---- PROVIDED RECORDS
/-- STEP, with no launch queue enabled, completes: the timebase is at SET_SECONDS and SET_NS with FRACTION zero and the
step is counted; with one enabled it is refused with 0800_0022h and nothing changes. SLEW adds OFFSET to the slew
that is left; CANCEL_SLEW makes it zero. A Sync on the upstream port in its domain, with SOURCE 01h, steps by its
offset where that exceeds STEP_THRESHOLD and no launch queue is enabled, else slews by it and sets FREQ; it stores
LAST_OFFSET, and STATE is locked after 16 Syncs below 100 ns and acquiring from 1 us on. Any other Sync changes
nothing. DELAY_REQ_SEND of a 1588 upstream port sends a Delay_Req with its stamp, and its answer after a Sync gives
the path delay. SYNC_TIMEOUT enters holdover, a warning. HOLDOVER_LIMIT_EXPIRY in holdover is one detected event of
every partition. The STEP carries SET_NS of 10^9 and more into the seconds, which only an unreachable state holds.
Where the rules leave room the clauses follow the model's reading (log entries 45, 106). It says of each of these
commands that it completes (exec answers a next state with the effect told above, under conditions on the state and
the operands alone): STEP (step), SLEW (slew), CANCEL_SLEW (cancelSlew), PTP_SYNC_RECEIVED (ptpSyncReceived),
DELAY_REQ_SEND (delayReqSend), SYNC_TIMEOUT (syncTimeout), HOLDOVER_LIMIT_EXPIRY (holdoverLimitExpiry). -/
def Obligations.TimebaseAndServo : Prop :=
  (∀ (s : State) (a : Agent), Admitted s a 0x2900 8 1 1 → s.launchOn = false → s.reg 0x2900 0x0E < 0xFFFFFFFF →
    Does (.step a) s [.dict, .time, .replies] [(0x2900, 0x0E)] (fun t =>
      Replied a 0 0 t ∧ t.reg 0x2900 0x0E = s.reg 0x2900 0x0E + 1
      ∧ t.time = { s.time with
          seconds := (s.reg 0x2900 5 + s.reg 0x2900 6 / 1000000000) % 2 ^ 64, nanos := s.reg 0x2900 6 % 1000000000, frac := 0,
          syncDelta := none, peers := s.time.peers.map (fun x => (x.1, { x.2 with last := none })) }))
  ∧ (∀ (s : State) (a : Agent), Admitted s a 0x2900 8 1 1 → s.launchOn = true → Does (.step a) s [.replies] [] (Replied a 0x08000022 0))
  ∧ (∀ (s : State) (a : Agent), Admitted s a 0x2900 8 1 2 →
    Does (.slew a) s [.time, .replies] [] (fun t =>
      Replied a 0 0 t ∧ t.time = { s.time with slewLeft := s.time.slewLeft + sgn 64 (s.reg 0x2900 7) * 2 ^ 48 }))
  ∧ (∀ (s : State) (a : Agent), Admitted s a 0x2900 8 1 3 →
    Does (.cancelSlew a) s [.time, .replies] [] (fun t => Replied a 0 0 t ∧ t.time = { s.time with slewLeft := 0 }))
  ∧ (∀ (s : State) (m : PtpPort) (origin rate off : Int), s.reg 0x2900 0x0B = 1 → s.upstream m.val = true → (0x81, 0) ∉ s.safety.warnings →
    s.ptpMode m.val ≠ 2 ∨ s.asCapable m.val = true → off = s.syncOffset m.val origin rate → s.launchOn = true ∨ off.natAbs ≤ s.reg 0x2900 0x10 →
    Does (.ptpSyncReceived m (s.reg (0x2910 + m.val) 3) ⟨origin, rate⟩) s [.dict, .time] [(0x2900, 4), (0x2900, 0x0C), (0x2900, 0x0D)] (fun t =>
      t.time = { s.time with
        slewLeft := s.time.slewLeft + off * 2 ^ 48, servoSum := s.time.servoSum + off, syncDelta := some (s.ingressAt m.val - origin),
        lockCount := if off.natAbs < 100 then s.time.lockCount + 1 else 0 }
      ∧ t.reg 0x2900 0x0D = enc 32 (clampI (-(2 ^ 31)) (2 ^ 31 - 1) off)
      ∧ t.reg 0x2900 4 = enc 32 (clampI (-128000000) 128000000 (32 * off + 2 * (s.time.servoSum + off)))
      ∧ t.reg 0x2900 0x0C = (if 1000 ≤ off.natAbs then 1
          else if off.natAbs < 100 ∧ 16 ≤ s.time.lockCount + 1 then 2 else if s.reg 0x2900 0x0C = 2 then 2 else 1)))
  ∧ (∀ (s : State) (m : PtpPort) (origin rate off : Int), s.reg 0x2900 0x0B = 1 → s.upstream m.val = true → (0x81, 0) ∉ s.safety.warnings →
    s.ptpMode m.val ≠ 2 ∨ s.asCapable m.val = true → off = s.syncOffset m.val origin rate →
    s.launchOn = false → s.reg 0x2900 0x10 < off.natAbs → s.reg 0x2900 0x0E < 0xFFFFFFFF →
    Does (.ptpSyncReceived m (s.reg (0x2910 + m.val) 3) ⟨origin, rate⟩) s [.dict, .time] [(0x2900, 0x0C), (0x2900, 0x0D), (0x2900, 0x0E)] (fun t =>
      t.time = { s.time with
        seconds := ((s.now : Int) + off).toNat / 1000000000 % 2 ^ 64, nanos := ((s.now : Int) + off).toNat % 1000000000, frac := 0,
        syncDelta := none, peers := s.time.peers.map (fun x => (x.1, { x.2 with last := none })),
        lockCount := if 100 ≤ off.natAbs then 0 else s.time.lockCount + 1 }
      ∧ t.reg 0x2900 0x0E = s.reg 0x2900 0x0E + 1))
  ∧ (∀ (s : State) (m : PtpPort) (d : Nat) (origin rate : Int),
    s.reg 0x2900 0x0B ≠ 1 ∨ s.upstream m.val = false ∨ d ≠ s.reg (0x2910 + m.val) 3 ∨ (s.ptpMode m.val = 2 ∧ s.asCapable m.val = false) →
    exec (.ptpSyncReceived m d ⟨origin, rate⟩) s = .next s)
  ∧ (∀ (s : State) (m : PtpPort) (e : Egress) (r : Option Int), s.reg 0x2900 0x0B = 1 → s.upstream m.val = true → s.ptpMode m.val = 1 →
    s.reg (0x2A00 + m.val) 9 < 0xFFFFFFFF →
    Does (.delayReqSend ⟨m, e, r⟩) s [.dict, .time, .out] [(0x2A00 + m.val, 9)] (fun t =>
      t.out = .delayReq m.val (s.egressAt m.val e) :: s.out
      ∧ t.reg (0x2A00 + m.val) 9 = s.reg (0x2A00 + m.val) 9 + (if e.held ∧ 4 ≤ m.val then 1 else 0)
      ∧ (∀ t4 d, r = some t4 → s.time.syncDelta = some d →
          t.time = { s.time with pathDelay := (d + (t4 - s.egressAt m.val e)) / 2 })
      ∧ (r = none ∨ s.time.syncDelta = none → t.time = s.time)))
  ∧ (∀ (s : State) (m : PtpPort) (e : Egress) (r : Option Int), s.reg 0x2900 0x0B ≠ 1 ∨ s.upstream m.val = false ∨ s.ptpMode m.val ≠ 1 →
    exec (.delayReqSend ⟨m, e, r⟩) s = .next s)
  ∧ (∀ (s : State), s.reg 0x2900 0x0B = 1 → s.reg 0x2900 0x0C ≠ 3 → s.reg 0x2B00 8 < 0xFFFFFFFF →
    Does .syncTimeout s (.time :: alarmParts) ((0x2900, 0x0C) :: alarmRegs) (fun t =>
      t.reg 0x2900 0x0C = 3 ∧ t.time = { s.time with lockCount := 0, holdoverSince := s.time.cycles }
      ∧ (0x81, 0) ∈ t.safety.warnings ∧ t.reg 0x2B00 8 = s.reg 0x2B00 8 + 1))
  ∧ (∀ (s : State), s.reg 0x2900 0x0B ≠ 1 ∨ s.reg 0x2900 0x0C = 3 → exec .syncTimeout s = .next s)
  ∧ (∀ (s : State), s.reg 0x2900 0x0C = 3 → s.reg 0x2B00 0x0A ≠ 0 → s.reg 0x2B00 5 < 0xFFFFFFFF →
    Does .holdoverLimitExpiry s alarmParts alarmRegs (fun t => t.reg 0x2B00 5 = s.reg 0x2B00 5 + 1))
  ∧ (∀ (s : State), s.reg 0x2900 0x0C ≠ 3 ∨ s.reg 0x2B00 0x0A = 0 → exec .holdoverLimitExpiry s = .next s)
--------
§ TASK INSTRUCTIONS
In the records above, find the lines holding "natAbs". Copy each one.

§ EXERCISE ANSWER
    s.ptpMode m.val ≠ 2 ∨ s.asCapable m.val = true → off = s.syncOffset m.val origin rate → s.launchOn = true ∨ off.natAbs ≤ s.reg 0x2900 0x10 →
        lockCount := if off.natAbs < 100 then s.time.lockCount + 1 else 0 }
      ∧ t.reg 0x2900 0x0C = (if 1000 ≤ off.natAbs then 1
          else if off.natAbs < 100 ∧ 16 ≤ s.time.lockCount + 1 then 2 else if s.reg 0x2900 0x0C = 2 then 2 else 1)))
    s.launchOn = false → s.reg 0x2900 0x10 < off.natAbs → s.reg 0x2900 0x0E < 0xFFFFFFFF →
        lockCount := if 100 ≤ off.natAbs then 0 else s.time.lockCount + 1 }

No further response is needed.